- [What you have to do] Start at the line below containing "def queuedEdges : Engine" and stop at the line containing "(reached 1 e8).inst". Repeat every line of that stretch exactly, and nothing outside it.

** Opening Data supplied block **

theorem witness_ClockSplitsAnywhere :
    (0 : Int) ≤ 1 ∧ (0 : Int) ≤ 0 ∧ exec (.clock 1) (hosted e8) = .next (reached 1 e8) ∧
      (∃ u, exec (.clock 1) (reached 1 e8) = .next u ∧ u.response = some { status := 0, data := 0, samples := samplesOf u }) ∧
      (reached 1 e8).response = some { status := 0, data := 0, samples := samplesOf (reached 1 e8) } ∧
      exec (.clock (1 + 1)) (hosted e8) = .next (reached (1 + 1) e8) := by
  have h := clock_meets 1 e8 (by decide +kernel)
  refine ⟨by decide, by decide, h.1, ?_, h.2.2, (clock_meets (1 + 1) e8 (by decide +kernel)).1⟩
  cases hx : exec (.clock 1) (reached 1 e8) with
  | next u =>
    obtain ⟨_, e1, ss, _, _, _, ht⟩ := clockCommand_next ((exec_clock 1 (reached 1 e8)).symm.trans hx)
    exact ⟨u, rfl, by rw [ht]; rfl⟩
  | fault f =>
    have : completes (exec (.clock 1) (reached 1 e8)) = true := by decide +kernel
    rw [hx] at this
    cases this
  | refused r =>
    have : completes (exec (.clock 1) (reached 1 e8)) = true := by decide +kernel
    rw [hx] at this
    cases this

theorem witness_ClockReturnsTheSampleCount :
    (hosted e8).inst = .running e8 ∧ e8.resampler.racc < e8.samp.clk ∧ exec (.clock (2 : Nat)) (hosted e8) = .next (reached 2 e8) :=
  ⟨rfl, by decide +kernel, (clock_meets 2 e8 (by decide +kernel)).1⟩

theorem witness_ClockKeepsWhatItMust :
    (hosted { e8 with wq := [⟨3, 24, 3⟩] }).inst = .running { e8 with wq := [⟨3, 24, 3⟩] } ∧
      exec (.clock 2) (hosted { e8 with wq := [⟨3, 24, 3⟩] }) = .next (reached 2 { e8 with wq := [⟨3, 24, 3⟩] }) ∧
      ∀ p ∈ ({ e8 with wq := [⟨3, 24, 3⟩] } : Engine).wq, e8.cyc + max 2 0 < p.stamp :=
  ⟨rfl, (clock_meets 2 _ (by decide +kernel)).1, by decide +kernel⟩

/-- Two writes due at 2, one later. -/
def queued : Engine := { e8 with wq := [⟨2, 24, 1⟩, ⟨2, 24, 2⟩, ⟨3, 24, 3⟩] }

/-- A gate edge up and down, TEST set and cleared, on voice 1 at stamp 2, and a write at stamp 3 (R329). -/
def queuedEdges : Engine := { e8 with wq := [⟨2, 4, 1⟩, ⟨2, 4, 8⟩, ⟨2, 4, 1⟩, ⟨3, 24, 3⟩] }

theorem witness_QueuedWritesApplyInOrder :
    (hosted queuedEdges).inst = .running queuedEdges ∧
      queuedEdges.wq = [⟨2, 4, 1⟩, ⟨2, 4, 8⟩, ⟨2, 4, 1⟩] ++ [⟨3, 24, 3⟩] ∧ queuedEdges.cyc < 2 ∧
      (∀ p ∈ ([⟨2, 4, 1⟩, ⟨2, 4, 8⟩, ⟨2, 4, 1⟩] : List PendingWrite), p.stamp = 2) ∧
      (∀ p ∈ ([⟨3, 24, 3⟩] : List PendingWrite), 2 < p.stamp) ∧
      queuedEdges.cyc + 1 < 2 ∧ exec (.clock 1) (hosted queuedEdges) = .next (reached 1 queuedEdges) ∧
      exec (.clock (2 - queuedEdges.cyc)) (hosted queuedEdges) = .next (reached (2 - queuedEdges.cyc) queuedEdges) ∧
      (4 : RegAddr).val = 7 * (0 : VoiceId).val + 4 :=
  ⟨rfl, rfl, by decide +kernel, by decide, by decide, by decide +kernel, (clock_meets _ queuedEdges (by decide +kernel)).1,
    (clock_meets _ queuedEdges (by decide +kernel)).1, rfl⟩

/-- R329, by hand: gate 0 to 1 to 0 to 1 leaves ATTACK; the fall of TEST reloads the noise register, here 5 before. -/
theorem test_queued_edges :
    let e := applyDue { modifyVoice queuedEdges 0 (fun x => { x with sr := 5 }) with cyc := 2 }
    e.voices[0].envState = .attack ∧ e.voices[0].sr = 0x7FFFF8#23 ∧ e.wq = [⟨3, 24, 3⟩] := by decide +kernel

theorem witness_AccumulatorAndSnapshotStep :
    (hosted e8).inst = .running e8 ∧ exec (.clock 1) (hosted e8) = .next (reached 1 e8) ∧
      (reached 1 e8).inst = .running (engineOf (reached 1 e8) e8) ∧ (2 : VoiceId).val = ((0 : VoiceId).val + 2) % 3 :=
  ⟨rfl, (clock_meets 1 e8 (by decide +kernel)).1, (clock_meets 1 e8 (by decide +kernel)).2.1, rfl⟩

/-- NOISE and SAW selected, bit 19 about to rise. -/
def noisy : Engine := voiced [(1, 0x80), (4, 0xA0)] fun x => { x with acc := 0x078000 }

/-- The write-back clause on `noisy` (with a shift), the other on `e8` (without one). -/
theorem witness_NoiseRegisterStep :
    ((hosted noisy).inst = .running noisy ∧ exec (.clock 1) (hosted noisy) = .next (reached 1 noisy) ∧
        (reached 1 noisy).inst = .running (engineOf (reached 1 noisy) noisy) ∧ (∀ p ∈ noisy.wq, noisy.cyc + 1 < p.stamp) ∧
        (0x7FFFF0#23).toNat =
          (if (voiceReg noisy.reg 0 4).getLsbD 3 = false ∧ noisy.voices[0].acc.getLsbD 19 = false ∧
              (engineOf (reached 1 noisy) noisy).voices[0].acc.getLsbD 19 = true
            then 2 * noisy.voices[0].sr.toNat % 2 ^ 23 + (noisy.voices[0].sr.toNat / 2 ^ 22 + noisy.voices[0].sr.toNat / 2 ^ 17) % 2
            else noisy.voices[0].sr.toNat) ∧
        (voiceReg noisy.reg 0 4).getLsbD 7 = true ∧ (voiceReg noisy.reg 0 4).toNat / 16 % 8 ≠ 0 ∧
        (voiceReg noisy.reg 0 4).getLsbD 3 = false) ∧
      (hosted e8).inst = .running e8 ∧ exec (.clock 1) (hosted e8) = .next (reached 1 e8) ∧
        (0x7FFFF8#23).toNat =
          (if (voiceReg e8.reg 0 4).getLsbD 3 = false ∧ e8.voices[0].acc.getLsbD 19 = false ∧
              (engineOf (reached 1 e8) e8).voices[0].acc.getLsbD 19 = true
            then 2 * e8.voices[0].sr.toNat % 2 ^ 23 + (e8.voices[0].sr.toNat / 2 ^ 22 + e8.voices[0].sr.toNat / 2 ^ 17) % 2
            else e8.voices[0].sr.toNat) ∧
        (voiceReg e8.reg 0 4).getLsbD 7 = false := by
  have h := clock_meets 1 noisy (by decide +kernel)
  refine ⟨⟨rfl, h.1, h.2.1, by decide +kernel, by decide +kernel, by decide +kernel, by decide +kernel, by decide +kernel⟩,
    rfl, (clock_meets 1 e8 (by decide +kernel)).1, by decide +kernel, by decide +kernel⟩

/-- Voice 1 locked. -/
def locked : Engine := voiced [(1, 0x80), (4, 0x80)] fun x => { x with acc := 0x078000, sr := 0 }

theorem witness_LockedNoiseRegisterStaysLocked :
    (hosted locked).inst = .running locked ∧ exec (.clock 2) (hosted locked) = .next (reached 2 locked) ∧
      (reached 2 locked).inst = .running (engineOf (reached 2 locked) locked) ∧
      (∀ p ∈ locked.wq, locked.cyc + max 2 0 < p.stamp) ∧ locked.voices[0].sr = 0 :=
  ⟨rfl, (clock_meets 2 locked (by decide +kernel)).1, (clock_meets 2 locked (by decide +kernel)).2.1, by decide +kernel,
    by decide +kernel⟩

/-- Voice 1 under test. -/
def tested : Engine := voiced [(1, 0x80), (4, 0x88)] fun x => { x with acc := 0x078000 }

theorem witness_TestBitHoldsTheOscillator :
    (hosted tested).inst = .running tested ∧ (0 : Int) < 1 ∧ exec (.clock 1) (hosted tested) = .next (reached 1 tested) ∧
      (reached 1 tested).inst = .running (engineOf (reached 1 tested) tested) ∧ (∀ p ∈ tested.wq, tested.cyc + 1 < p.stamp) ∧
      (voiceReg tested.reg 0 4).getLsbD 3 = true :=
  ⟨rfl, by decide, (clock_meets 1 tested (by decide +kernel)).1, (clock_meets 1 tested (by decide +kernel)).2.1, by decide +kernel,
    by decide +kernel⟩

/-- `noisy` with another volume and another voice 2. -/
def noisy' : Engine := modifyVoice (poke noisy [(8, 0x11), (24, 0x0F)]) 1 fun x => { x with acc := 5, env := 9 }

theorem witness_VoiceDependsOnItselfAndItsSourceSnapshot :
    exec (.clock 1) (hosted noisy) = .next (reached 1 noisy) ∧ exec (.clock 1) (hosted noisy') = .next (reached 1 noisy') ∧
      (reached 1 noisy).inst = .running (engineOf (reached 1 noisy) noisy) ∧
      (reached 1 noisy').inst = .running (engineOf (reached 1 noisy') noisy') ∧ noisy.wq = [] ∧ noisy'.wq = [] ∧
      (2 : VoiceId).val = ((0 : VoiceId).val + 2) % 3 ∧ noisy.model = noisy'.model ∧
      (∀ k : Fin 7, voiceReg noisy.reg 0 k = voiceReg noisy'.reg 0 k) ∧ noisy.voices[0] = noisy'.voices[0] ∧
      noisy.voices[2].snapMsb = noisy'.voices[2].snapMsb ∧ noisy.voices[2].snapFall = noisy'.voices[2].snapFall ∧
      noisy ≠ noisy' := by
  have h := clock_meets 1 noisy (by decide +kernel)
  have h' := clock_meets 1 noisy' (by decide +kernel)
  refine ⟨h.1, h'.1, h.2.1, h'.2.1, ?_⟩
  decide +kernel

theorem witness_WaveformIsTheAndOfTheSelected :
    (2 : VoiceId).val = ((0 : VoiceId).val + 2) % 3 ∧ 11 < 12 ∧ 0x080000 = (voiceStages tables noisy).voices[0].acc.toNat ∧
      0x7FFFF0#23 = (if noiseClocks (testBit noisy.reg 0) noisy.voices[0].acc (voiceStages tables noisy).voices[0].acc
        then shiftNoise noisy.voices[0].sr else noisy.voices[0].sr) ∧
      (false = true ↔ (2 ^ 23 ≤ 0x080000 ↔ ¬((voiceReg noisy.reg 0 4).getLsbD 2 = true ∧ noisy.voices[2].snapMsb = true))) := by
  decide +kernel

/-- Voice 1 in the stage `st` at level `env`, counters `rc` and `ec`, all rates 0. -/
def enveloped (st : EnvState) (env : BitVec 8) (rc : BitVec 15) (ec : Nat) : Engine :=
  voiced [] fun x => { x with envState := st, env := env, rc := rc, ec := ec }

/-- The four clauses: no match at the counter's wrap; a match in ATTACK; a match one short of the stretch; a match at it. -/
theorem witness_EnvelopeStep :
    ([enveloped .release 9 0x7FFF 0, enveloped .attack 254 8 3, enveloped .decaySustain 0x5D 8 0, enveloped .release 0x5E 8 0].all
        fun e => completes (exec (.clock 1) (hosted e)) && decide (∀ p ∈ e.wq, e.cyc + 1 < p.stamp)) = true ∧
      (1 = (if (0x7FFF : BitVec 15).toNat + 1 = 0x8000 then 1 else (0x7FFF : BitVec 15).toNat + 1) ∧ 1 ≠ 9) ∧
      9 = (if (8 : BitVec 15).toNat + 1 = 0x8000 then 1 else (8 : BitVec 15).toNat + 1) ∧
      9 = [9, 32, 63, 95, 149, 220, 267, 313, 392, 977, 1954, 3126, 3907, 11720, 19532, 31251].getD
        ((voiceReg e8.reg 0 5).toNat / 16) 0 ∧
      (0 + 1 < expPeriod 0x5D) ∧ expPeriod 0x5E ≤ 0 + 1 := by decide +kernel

** Closing Data supplied block **
** Opening Data supplied block **

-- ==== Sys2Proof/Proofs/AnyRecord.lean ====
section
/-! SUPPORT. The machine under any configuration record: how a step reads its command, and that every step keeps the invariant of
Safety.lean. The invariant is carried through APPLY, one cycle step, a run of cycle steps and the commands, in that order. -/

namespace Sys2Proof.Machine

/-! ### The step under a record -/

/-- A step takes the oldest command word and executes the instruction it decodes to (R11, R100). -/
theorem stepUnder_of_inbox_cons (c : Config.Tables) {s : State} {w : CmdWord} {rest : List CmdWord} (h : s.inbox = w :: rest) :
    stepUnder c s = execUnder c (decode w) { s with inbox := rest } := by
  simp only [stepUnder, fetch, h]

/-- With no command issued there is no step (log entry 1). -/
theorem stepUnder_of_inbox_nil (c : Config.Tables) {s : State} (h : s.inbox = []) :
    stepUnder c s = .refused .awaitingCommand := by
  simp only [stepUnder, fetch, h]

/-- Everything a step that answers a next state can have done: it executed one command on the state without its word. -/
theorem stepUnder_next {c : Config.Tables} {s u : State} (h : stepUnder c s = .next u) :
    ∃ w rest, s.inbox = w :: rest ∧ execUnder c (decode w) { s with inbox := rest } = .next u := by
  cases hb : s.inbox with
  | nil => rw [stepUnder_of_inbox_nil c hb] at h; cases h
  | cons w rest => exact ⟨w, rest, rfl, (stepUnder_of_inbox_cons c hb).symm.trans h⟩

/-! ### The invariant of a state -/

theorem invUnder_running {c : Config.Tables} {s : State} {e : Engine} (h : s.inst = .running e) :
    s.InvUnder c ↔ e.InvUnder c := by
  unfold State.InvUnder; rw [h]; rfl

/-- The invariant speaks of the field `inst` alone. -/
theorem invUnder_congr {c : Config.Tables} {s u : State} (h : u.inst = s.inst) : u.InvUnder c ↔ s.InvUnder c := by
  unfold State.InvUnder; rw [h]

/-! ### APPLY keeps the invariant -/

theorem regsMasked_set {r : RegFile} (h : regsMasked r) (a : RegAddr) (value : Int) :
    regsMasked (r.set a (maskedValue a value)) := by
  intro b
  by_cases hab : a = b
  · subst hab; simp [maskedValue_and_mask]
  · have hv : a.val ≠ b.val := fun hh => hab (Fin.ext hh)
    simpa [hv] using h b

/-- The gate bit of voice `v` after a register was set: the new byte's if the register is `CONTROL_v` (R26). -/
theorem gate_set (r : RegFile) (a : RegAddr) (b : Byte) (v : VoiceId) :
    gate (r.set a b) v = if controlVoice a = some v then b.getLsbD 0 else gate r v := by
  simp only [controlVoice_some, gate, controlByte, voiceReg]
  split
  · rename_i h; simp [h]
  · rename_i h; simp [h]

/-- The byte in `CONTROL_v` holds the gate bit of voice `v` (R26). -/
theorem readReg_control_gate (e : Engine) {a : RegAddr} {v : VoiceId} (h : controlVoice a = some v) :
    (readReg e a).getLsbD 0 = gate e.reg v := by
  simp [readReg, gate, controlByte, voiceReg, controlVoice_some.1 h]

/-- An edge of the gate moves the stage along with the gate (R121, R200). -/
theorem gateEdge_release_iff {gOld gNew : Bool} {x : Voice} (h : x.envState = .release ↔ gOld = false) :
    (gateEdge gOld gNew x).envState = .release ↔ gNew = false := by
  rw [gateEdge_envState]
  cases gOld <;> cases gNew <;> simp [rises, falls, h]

** Closing Data supplied block **

- [Output]
def queuedEdges : Engine := { e8 with wq := [⟨2, 4, 1⟩, ⟨2, 4, 8⟩, ⟨2, 4, 1⟩, ⟨3, 24, 3⟩] }

theorem witness_QueuedWritesApplyInOrder :
    (hosted queuedEdges).inst = .running queuedEdges ∧
      queuedEdges.wq = [⟨2, 4, 1⟩, ⟨2, 4, 8⟩, ⟨2, 4, 1⟩] ++ [⟨3, 24, 3⟩] ∧ queuedEdges.cyc < 2 ∧
      (∀ p ∈ ([⟨2, 4, 1⟩, ⟨2, 4, 8⟩, ⟨2, 4, 1⟩] : List PendingWrite), p.stamp = 2) ∧
      (∀ p ∈ ([⟨3, 24, 3⟩] : List PendingWrite), 2 < p.stamp) ∧
      queuedEdges.cyc + 1 < 2 ∧ exec (.clock 1) (hosted queuedEdges) = .next (reached 1 queuedEdges) ∧
      exec (.clock (2 - queuedEdges.cyc)) (hosted queuedEdges) = .next (reached (2 - queuedEdges.cyc) queuedEdges) ∧
      (4 : RegAddr).val = 7 * (0 : VoiceId).val + 4 :=
  ⟨rfl, rfl, by decide +kernel, by decide, by decide, by decide +kernel, (clock_meets _ queuedEdges (by decide +kernel)).1,
    (clock_meets _ queuedEdges (by decide +kernel)).1, rfl⟩

/-- R329, by hand: gate 0 to 1 to 0 to 1 leaves ATTACK; the fall of TEST reloads the noise register, here 5 before. -/
theorem test_queued_edges :
    let e := applyDue { modifyVoice queuedEdges 0 (fun x => { x with sr := 5 }) with cyc := 2 }
    e.voices[0].envState = .attack ∧ e.voices[0].sr = 0x7FFFF8#23 ∧ e.wq = [⟨3, 24, 3⟩] := by decide +kernel

theorem witness_AccumulatorAndSnapshotStep :
    (hosted e8).inst = .running e8 ∧ exec (.clock 1) (hosted e8) = .next (reached 1 e8) ∧
      (reached 1 e8).inst = .running (engineOf (reached 1 e8) e8) ∧ (2 : VoiceId).val = ((0 : VoiceId).val + 2) % 3 :=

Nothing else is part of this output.